お寺でTAMを開催したのには、訳がある。仏教は、すべての関係性に気づき(縁起)、関係性に生きる(慈悲)教えである。アーツと社会の架橋の行方に、ともに生きて、支えあうような関係性の成熟を見て取る。それが、講座の底辺に秘められた私たちの願いであった。

2日間の大部分は、空堀、新世界、寺町という大阪の3つのまちについて、それを識り、歩き、学び、分かち合う、という参加型のグループワークで進行した。ゲストの多くは、芸術の専門家というより、さまざまな職業人である。建築家あり、社会福祉法人理事長あり、菓子屋の社長あり。まちとひとを通じて、私たちがさまざまな関係性の上に生きている、というごく当たり前のことを当事者の語りを通して、伝えることを目的としていた。またグループの世話役を務めたリーダーたち11名も大学生、社会人院生、新聞記者や都市計画家など、應典院の呼びかけに応じてくれた、非専門家の人々だった。誰もが一人称でアーツとの親密な関係性を語り始める時、自分の内部に目に見えないものの価値を浮かび上がらせる。私は、そこに宗教と相似した感覚を覚える。

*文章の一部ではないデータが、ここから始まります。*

/-- A property that holds of 0 and of every single bit, and of a sum when it holds of both parts,
holds of every word. -/
theorem xor_induction {n : Nat} {P : BitVec n → Prop} (hzero : P 0)
    (hxor : ∀ a b, P a → P b → P (a ^^^ b)) (hbit : ∀ k, k < n → P ((1 : BitVec n) <<< k))
    (w : BitVec n) : P w := by
  have hlow : ∀ k, k ≤ n → P ((w.setWidth k).setWidth n) := by
    intro k
    induction k with
    | zero =>
      have hempty : (w.setWidth 0).setWidth n = 0 := by
        rw [BitVec.eq_nil (w.setWidth 0)]
        exact BitVec.setWidth_ofNat_of_le_of_lt n.zero_le Nat.one_pos
      rw [hempty]
      exact fun _ => hzero
    | succ k ih =>
      intro hk
      rw [lowBits_succ]
      refine hxor _ _ (ih (by omega)) ?_
      split
      · exact hbit k hk
      · exact hzero
  simpa using hlow n (Nat.le_refl n)

/-- The additive part of the checksum. -/
def linearCrc (w : BitVec 24) : BitVec 5 := crc5 w ^^^ 0b00111

theorem crc5_eq_linearCrc (w : BitVec 24) : crc5 w = linearCrc w ^^^ 0b00111 := by
  simp [linearCrc]

theorem linearCrc_xor (a b : BitVec 24) :
    linearCrc (a ^^^ b) = linearCrc a ^^^ linearCrc b := by
  simp only [linearCrc, crc5_xor]
  ac_rfl

/-- An additive function that agrees with the checksum's additive part on the single bits agrees
with it on every word. -/
theorem linearCrc_unique (f : BitVec 24 → BitVec 5) (hxor : ∀ a b, f (a ^^^ b) = f a ^^^ f b)
    (hbit : ∀ k, k < 24 → linearCrc ((1 : BitVec 24) <<< k) = f ((1 : BitVec 24) <<< k))
    (w : BitVec 24) : linearCrc w = f w := by
  have hzero : ∀ g : BitVec 24 → BitVec 5, (∀ a b, g (a ^^^ b) = g a ^^^ g b) → g 0 = 0 :=
    fun g hg => by simpa using hg 0 0
  refine xor_induction (P := fun w => linearCrc w = f w) ?_ (fun a b ha hb => ?_) hbit w
  · rw [hzero _ linearCrc_xor, hzero f hxor]
  · rw [linearCrc_xor, hxor, ha, hb]

/-! ### The affine form and the table (R74) -/

/-- Settles O5: the affine law follows because the stepwise process is linear (R74). -/
theorem crc5OfXorIsAffine : Obligations.Crc5OfXorIsAffine := crc5_xor

theorem tableSum_xor (a b : BitVec 24) (k : Nat) (ts : List (BitVec 5)) :
    Spec.tableSum (a ^^^ b) k ts = Spec.tableSum a k ts ^^^ Spec.tableSum b k ts := by
  induction ts generalizing k with
  | nil => exact BitVec.xor_self.symm
  | cons t ts ih =>
    simp only [Spec.tableSum, ih, BitVec.getLsbD_xor, select_xor]
    ac_rfl

/-- The entries of the table are the checksums of the single bits. -/
theorem linearCrc_single_bit : ∀ k, k < 24 →
    linearCrc ((1 : BitVec 24) <<< k) = Spec.tableSum ((1 : BitVec 24) <<< k) 5 Spec.table := by
  decide +kernel

/-- Settles O4: the table sum is additive, and its entries are the checksums of the single bits
(R74). -/
theorem crc5IsTheTableSum : Obligations.Crc5IsTheTableSum := by
  intro w
  rw [crc5_eq_linearCrc, linearCrc_unique (Spec.tableSum · 5 Spec.table)
    (tableSum_xor · · 5 Spec.table) linearCrc_single_bit w]
  exact BitVec.xor_comm _ _

/-! ### The serial routine (R78) -/

/-- One step of the serial routine: the shift, and the polynomial where the leaving bit and the
entering one differ. -/
def serialStep (r : BitVec 5) (b : Bool) : BitVec 5 :=
  if b != r.getLsbD 4 then r <<< 1 ^^^ 0b10101 else r <<< 1

theorem serial_succ (m : BitVec 19) (n : Nat) (r : BitVec 5) :
    Spec.serial m (n + 1) r = Spec.serial m n (serialStep r (m.getLsbD n)) := rfl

80名の受講者にとって、今回の企画が懇切丁寧なものであったとは思えない。参加意識、自発性、対人関係、協調性、問題解決等々、数々のポジティブな「基礎体力」が求められた。しかし、対話、交流、協働など新しい関係性構築の能力が必要とされる今、アーツから、新しい社会参加(表現)へのモチベーションを提示することも、今回の講座のねらいであった。

TAMで得た私たちの収穫は大きい。アーツを社会につなぐため、私たちの次のプロジェクト「アーツによる若年者の雇用能力開発」が動き始めている。生き方にかかわるアーツマネジメントとは、個人のエンパワーメントを育むものでなくてはならない、と思う。